03What lands on disk
Seven numbered folders.
Named so they sort in the order a reviewer would want to see them: native first, derived second, metadata last. Nothing in the export is a proprietary format you can only read with Krellix.
- 01_NativeEmails/Original .eml files as Microsoft Graph returned them. Byte-preserved.
- 02_PDFs/One PDF per email with embedded attachments. Bates-numbered if enabled.
- └─Thread_Combined.pdfChronological thread roll-up across all custodians.
- 03_Attachments/Native attachment files. Names prefixed with Bates if enabled.
- 04_Reports/Human-readable reports for review and production cover letters.
- └─CollectionSummary.htmlCounts, date ranges, custodian list.
- └─DeduplicationReport.csvEvery duplicate and the hash it matched on.
- └─KQLQuery.txtExact Graph filter used, re-runnable by another tool.
- 05_Logs/Operation log. Every Graph call, every retry, every skip — timestamped.
- 06_HashManifests/SHA-256 and MD5 for every file in the export.
- └─Hashes.sha256.txtStandard sha256sum format.
- └─Hashes.md5.txtStandard md5sum format.
- └─Hashes.csvSame data with file size, path, and relative folder.

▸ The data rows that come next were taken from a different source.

-- ==== Sys2Proof/Certificates/Slice0/Obligations.lean ====
section
/-! DEFINITION. The statements for the provers, taken from the numbered rules of spec/: what each command does to the
register, and the invariants that every step keeps. -/

open Sys2Proof Sys2Proof.Machine

/-! ### The queue, the ports and the frames -/

/-- A step takes the command at the front of the queue and carries it out on the state with the rest of the queue. The
queue is the model's (log entries 2 and 28). -/
def Obligations.StepTakesFrontCommand : Prop :=
  ∀ (s : State) (c : Instr) (rest : List Instr), s.pending = c :: rest → step s = exec c { s with pending := rest }

/-- A request on a READY port is refused ROLE, then WINDOW, then MODE, with the values R167 names and no other change
(R167 to R169, R174). The presence byte of the window in a ROLE or WINDOW answer is the model's reading (log entry
13). -/
def Obligations.RequestsAreGatedInOrder : Prop :=
  ∀ (c : Instr) (a : Asked) (s : State), askedOf c = some a → s.phase = .running →
    (s.port a.port).request = .ready →
    ((s.port a.port).role ∉ a.roles →
      exec c s = .next (repliedWith s a.port a.tag .role (roleFields (s.port a.port)))) ∧
    ((s.port a.port).role ∈ a.roles → (∃ v, a.field = some v ∧ inWindow (s.port a.port) v = false) →
      exec c s = .next (repliedWith s a.port a.tag .window (roleFields (s.port a.port)))) ∧
    ((s.port a.port).role ∈ a.roles → (∀ v, a.field = some v → inWindow (s.port a.port) v = true) →
      s.mode ∉ a.modes → exec c s = .next (repliedWith s a.port a.tag .mode [.u8 (modeCode s.mode)]))

/-- Good frames that no block is given. On a BUSY port a good frame restarts the timer, makes the port PRESENT and is
answered PORTBUSY with its own tag, the request in progress and everything else standing; while a start is in progress
or the main supply is off no frame is received, and a request or a frame changes nothing; on a READY port a frame with
an unknown code or a body length its request does not allow is answered RANGE with its tag (R164 to R166, R182 to R184).
That immediate answers stand apart from the answer in progress is the model's choice (log entry 26); that a command
outside work is passed over is its reading (log entry 4). -/
def Obligations.FramesThatNoBlockIsGiven : Prop :=
  (∀ (c : Instr) (p : PortName) (t u : Nat) (s : State), s.phase = .running → (s.port p).request = .busy u →
    ((∃ a, askedOf c = some a ∧ a.port = p ∧ a.tag = t) ∨ c = .portBusy p t ∨
      ∃ code n, knownRequest code n = false ∧ c = .unknownRequestCode p t code n) →
    exec c s = .next { s with ports := s.ports.set p { s.port p with
      present := true, idleTimer := some 30, partialFrame := []
      immediate := (s.port p).immediate ++ [⟨t, .portBusy, []⟩] } }) ∧
  (∀ (c : Instr) (s : State), s.phase ≠ .running →
    ((∃ a, askedOf c = some a) ∨ (∃ p bytes, c = .frame p bytes) ∨ (∃ p t, c = .portBusy p t) ∨
      (∃ p t code n, c = .unknownRequestCode p t code n) ∨ (∃ p, c = .frameGapTimeout p) ∨
      ∃ p n, c = .bodyLengthAbandon p n) →
    exec c s = .next s) ∧
  ∀ (p : PortName) (t code n : Nat) (s : State), s.phase = .running → (s.port p).request = .ready →
    knownRequest code n = false → exec (.unknownRequestCode p t code n) s = .next (repliedWith s p t .range [])

/-- Bytes that arrive are assembled into a frame: a byte before a start mark is passed over, a start mark begins a
frame, a frame whose body length is above 1,024 is abandoned with no answer, a complete frame whose check fails is
answered at once with tag 0 and FRAME and does nothing else, and a good frame carries out its request. A gap, and the
row of an abandoned length, clear the partial frame with no answer; none of these restarts the timer but the good frame
(R164, R165, R186). That bytes reach the register as the operand of FRAME, and that immediate answers stand apart, are
the model's choices (log entries 29 and 26). -/
def Obligations.FramesAreAssembledAndChecked : Prop :=
  ∀ (p : PortName) (s : State), s.phase = .running →
    ((s.port p).partialFrame = [] →
      (∀ b, b ≠ startMark → exec (.frame p [b]) s = .next s) ∧
      exec (.frame p [startMark]) s =
        .next { s with ports := s.ports.set p { s.port p with partialFrame := [startMark] } } ∧
      (∀ t code h l, 1024 < numberOf [h, l] → exec (.frame p [startMark, t, code, h, l]) s = .next s) ∧
      ∀ t code h l rest, numberOf [h, l] ≤ 1024 → rest.length = numberOf [h, l] + 2 →
        let bytes := startMark :: t :: code :: h :: l :: rest
        (frameGood bytes = false → exec (.frame p bytes) s = .next { s with ports := s.ports.set p { s.port p with
          immediate := (s.port p).immediate ++ [⟨0, .frame, []⟩] } }) ∧
        (frameGood bytes = true →
          exec (.frame p bytes) s = exec (requestOf p t.toNat code.toNat (rest.take (numberOf [h, l]))) s)) ∧
    exec (.frameGapTimeout p) s = .next { s with ports := s.ports.set p { s.port p with partialFrame := [] } } ∧
    ∀ n, 1024 < n →
      exec (.bodyLengthAbandon p n) s = .next { s with ports := s.ports.set p { s.port p with partialFrame := [] } }

/-- Once its answer has been sent the port is READY, and the start that the answered request asked for is due (R166,
R182, R185). That the end of the answer marks the start due, and a later row begins it, is the model's reading (log
entry 16); that it clears the immediate answers too is its choice (log entry 26). -/
def Obligations.AnswerSentMakesPortReady : Prop :=
  ∀ (p : PortName) (s : State), s.phase = .running →
    exec (.answerSent p) s = .next { s with
      ports := s.ports.set p { s.port p with request := .ready, answer := none, startAfter := none, immediate := [] }
      warmDue := s.warmDue || decide ((s.port p).startAfter = some .warm)
      coldDue := s.coldDue || decide ((s.port p).startAfter = some .cold) }

/-! ### The lot register -/

/-- INTAKE books a positive amount, and debits a negative one from the balance as far as it reaches; an amount outside
its range, or one that would pass the account's margin, is refused RANGE (R23). That the mark of the totals stands is
the model's choice (log entry 37). -/
def Obligations.IntakeBooksAndDebitsAsh : Prop :=
  ∀ (p : PortName) (t : Nat) (amount : Int) (s : State), ready s p .plant →
    (amount = 0 ∨ 200000 < amount ∨ amount < -200000 →
      exec (.intake p t amount) s = .next (repliedWith s p t .range [])) ∧
    (0 < amount → amount ≤ 200000 →
      1000000000000 - 10000000 < s.account.intake + s.account.unbooked + amount →
      exec (.intake p t amount) s = .next (repliedWith s p t .range [])) ∧
    (0 < amount → amount ≤ 200000 →
      s.account.intake + s.account.unbooked + amount ≤ 1000000000000 - 10000000 →
      exec (.intake p t amount) s = .next { s with
        account := { s.account with
          intake := s.account.intake + amount, balance := s.account.balance + amount }
        ports := replied s p t .done [.u32 amount.toNat] }) ∧
    (amount < 0 → -200000 ≤ amount →
      exec (.intake p t amount) s = .next { s with
        account := { s.account with
          intake := s.account.intake - min (-amount) s.account.balance
          balance := s.account.balance - min (-amount) s.account.balance }
        ports := replied s p t .done [.u32 (min (-amount) s.account.balance).toNat] })

/-- ACCOUNT answers the totals, the number of live lots, of free healthy slots and of waiting slots, the counter and
the clock, and changes nothing (R24). -/
def Obligations.AccountReportsTheRegister : Prop :=
  ∀ (p : PortName) (t : Nat) (s : State), ready s p .plant →
    exec (.account p t) s = .next (repliedWith s p t .done
      [.u48 s.account.intake.toNat, .u48 s.account.balance.toNat, .u48 s.account.reserved.toNat,
        .u48 s.account.live.toNat, .u48 s.account.released.toNat, .u48 s.account.discard.toNat,
        .u48 s.account.unbooked.toNat, .u48 s.account.lost.toNat,
        .u16 (s.slots.toList.filter fun x => x.contents.isSome).length,
        .u16 (s.slots.toList.filter fun x => x.contents.isNone && !x.worn).length,
        .u16 (s.slots.toList.filter fun x => x.contents.isSome && x.waiting).length,
        .u24 s.counter.next, .u8 (if s.counter.exhausted then 1 else 0), .u32 s.clock])

/-- LOOKUP of a clean live lot answers its full record with its slot, its lane position and its queue position, and
changes nothing; a number out of range answers RANGE, a number with no live lot UNKNOWN. A lot with a fault that repairs
mend is checked first as an audit step checks it, and the mended record is answered: each repair raises the tally by
one, CORRECTED is raised and the reported flag set when it was clear, and where the tally reaches 4 the slot becomes
worn, WORN is raised, and the lot is moved into the lowest free healthy slot, from which it is answered, or waits; the
cycle position stands (R4, R14, R148 to R151, R157, R158). Presence bytes, the fault marks and the lot found while its
entry is damaged are the model's reading (log entries 13, 5 and 8), as are the one relocation at the end of the check
and the comparison of repaired contents (log entries 9 and 35), and that a repair or a relocation leaves the second copy
of the number (log entry 7) and the health entry's own check (log entry 38) as they stood. A record that the check
rebuilds or loses is left out here. -/
def Obligations.LookupAnswersTheRecord : Prop :=
  ∀ (p : PortName) (t n : Nat) (s : State), s.phase = .running → (s.port p).request = .ready →
    (n = 0 ∨ Config.maxLot < n → exec (.lookup p t n) s = .next (repliedWith s p t .range [])) ∧
    (1 ≤ n → n ≤ Config.maxLot → s.slotOf n = none →
      exec (.lookup p t n) s = .next (repliedWith s p t .unknown [])) ∧
    (∀ k r, liveLot s n k r → exec (.lookup p t n) s = .next (repliedWith s p t .done (recordFields r k
      (r.cell.bind fun c => positionIn n (s.cell c).lane)
      (if r.queueStatus = some .queued then positionIn n s.queue else none)))) ∧
    ∀ k l left rise, 1 ≤ n → n ≤ Config.maxLot → s.slotOf n = some k → (∀ j, holdsNumber n (s.slot j) = true → j = k) →
      s.lotAt k = some l → mended l left rise →
      let x := s.slot k
      let y := { x with contents := some left, tally := min 15 (x.tally + rise), reported := true }
      let told := if x.reported then s else s.raise .corrected
      let r := left.record.held
      let answered (u : State) (j : Nat) (slots : Vector Slot 512) : State := { s with
        slots := slots
        ports := replied u p t .done (recordFields r j (r.cell.bind fun c => positionIn n (s.cell c).lane)
          (if r.queueStatus = some .queued then positionIn n s.queue else none)) }
      (x.worn = true ∨ x.tally + rise < 4 →
        exec (.lookup p t n) s = .next (answered told k (s.slots.setIfInBounds k y))) ∧
      (x.worn = false → 4 ≤ x.tally + rise →
        (∀ f, s.lowestFree = some f → exec (.lookup p t n) s = .next (answered (told.raise .worn) f
          ((s.slots.setIfInBounds f { s.slot f with contents := some left }).setIfInBounds k
            { y with worn := true, contents := none, waiting := false }))) ∧
        (s.lowestFree = none → exec (.lookup p t n) s = .next (answered (told.raise .worn) k
          (s.slots.setIfInBounds k { y with worn := true, waiting := true }))))

/-- SCAN: an empty filter or a starting number out of range is refused RANGE. Over clean lots of different numbers it
answers DONE with the number of summaries, the summaries of the first sixteen lots of the filter from the starting
number on in ascending number, and the number of the seventeenth, 0 when there is none; and it changes nothing (R15).
The list of those lots is unique, being in strictly ascending number. That the seventeenth is checked too is the model's
reading (log entry 12). -/
def Obligations.ScanWalksTheIndex : Prop :=
  ∀ (p : PortName) (t filter start : Nat) (s : State), s.phase = .running → (s.port p).request = .ready →
    (s.port p).role ≠ .mixer →
    (filter = 0 ∨ 255 < filter ∨ start = 0 ∨ Config.maxLot < start →
      exec (.scan p t filter start) s = .next (repliedWith s p t .range [])) ∧
    (allClean s → numbersDiffer s → 1 ≤ filter → filter ≤ 255 → 1 ≤ start → start ≤ Config.maxLot →
      ∃ lots : List LotRecord, lots.Pairwise (fun x y => x.number < y.number) ∧
        (∀ r, r ∈ lots ↔ (∃ k, s.recordAt k = some r) ∧ start ≤ r.number ∧ filter.testBit (stateCode r.state - 1) = true) ∧
        exec (.scan p t filter start) s = .next (repliedWith s p t .done
          (.u8 (lots.take 16).length :: ((lots.take 16).flatMap summaryFields ++
            [.u24 (((lots.drop 16).head?.map (·.number)).getD 0)]))))

/-- AMEND TARGET: loaded directly, held as pending target for a CURING lot, or refused STATE, as the lot stands; a part
code that does not match the body, or a value out of range, is refused RANGE first (R17, R18; section 11.6). -/
def Obligations.AmendTargetByState : Prop :=
  ∀ (p : PortName) (t n m : Nat) (s : State), ready s p .plant →
    (∀ part, part ≠ 1 → exec (.amendTarget p t part n m) s = .next (repliedWith s p t .range [])) ∧
    (m < 1000 ∨ 16000000 < m → exec (.amendTarget p t 1 n m) s = .next (repliedWith s p t .range [])) ∧
    ∀ k r, 1000 ≤ m → m ≤ 16000000 → liveLot s n k r →
      let loaded := { r with target := some m }
      let held := { r with pendingTarget := some m }
      let answer (q : LotRecord) := recordFields q k (s.lanePosition q) (s.queuePosition q)
      (r.target = none ∨ r.state = .mixing ∨ r.state = .sealed ∨ r.state = .cured ∨ r.state = .extracted →
        exec (.amendTarget p t 1 n m) s =
          .next { recordNow s k loaded with ports := replied s p t .done (answer loaded) }) ∧
      (r.target ≠ none → r.state = .curing → exec (.amendTarget p t 1 n m) s =
        .next { recordNow s k held with ports := replied s p t .done (answer held) }) ∧
      (r.target ≠ none → r.state = .testing ∨ r.state = .cleared ∨ r.state = .rejected →
        exec (.amendTarget p t 1 n m) s = .next (repliedWith s p t .state []))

- 07_TimestampMaterials/RFC 3161 artifacts proving the manifest existed at a point in time.
- └─ChainOfCustody.jsonThe signed manifest itself.
- └─manifest.tsqTime-stamp request sent to the TSA.
- └─manifest.tsrTime-stamp response — the thing you verify in court.
- └─TSA.pemTSA certificate chain captured at timestamping.
- └─VERIFY.mdStep-by-step instructions for re-verification.
04Which mode should I pick?
Ask one question: who is the custodian?
If the custodian is you — if what you're preserving is your own correspondence with somebody else — pick Personal. No admin consent, no mailbox permission grant. You can be collecting in under a minute.
If the custodian is someone else in your tenant — a departed employee, a subject of an investigation, the other side of a regulatory response — pick Enterprise. You'll need your tenant admin to approve the scopes once and to grant you Full Access mailbox permission on the custodian mailboxes you're authorized to collect.
The output is the same either way. The distinction is entirely about the authorization model, not the defensibility of the result.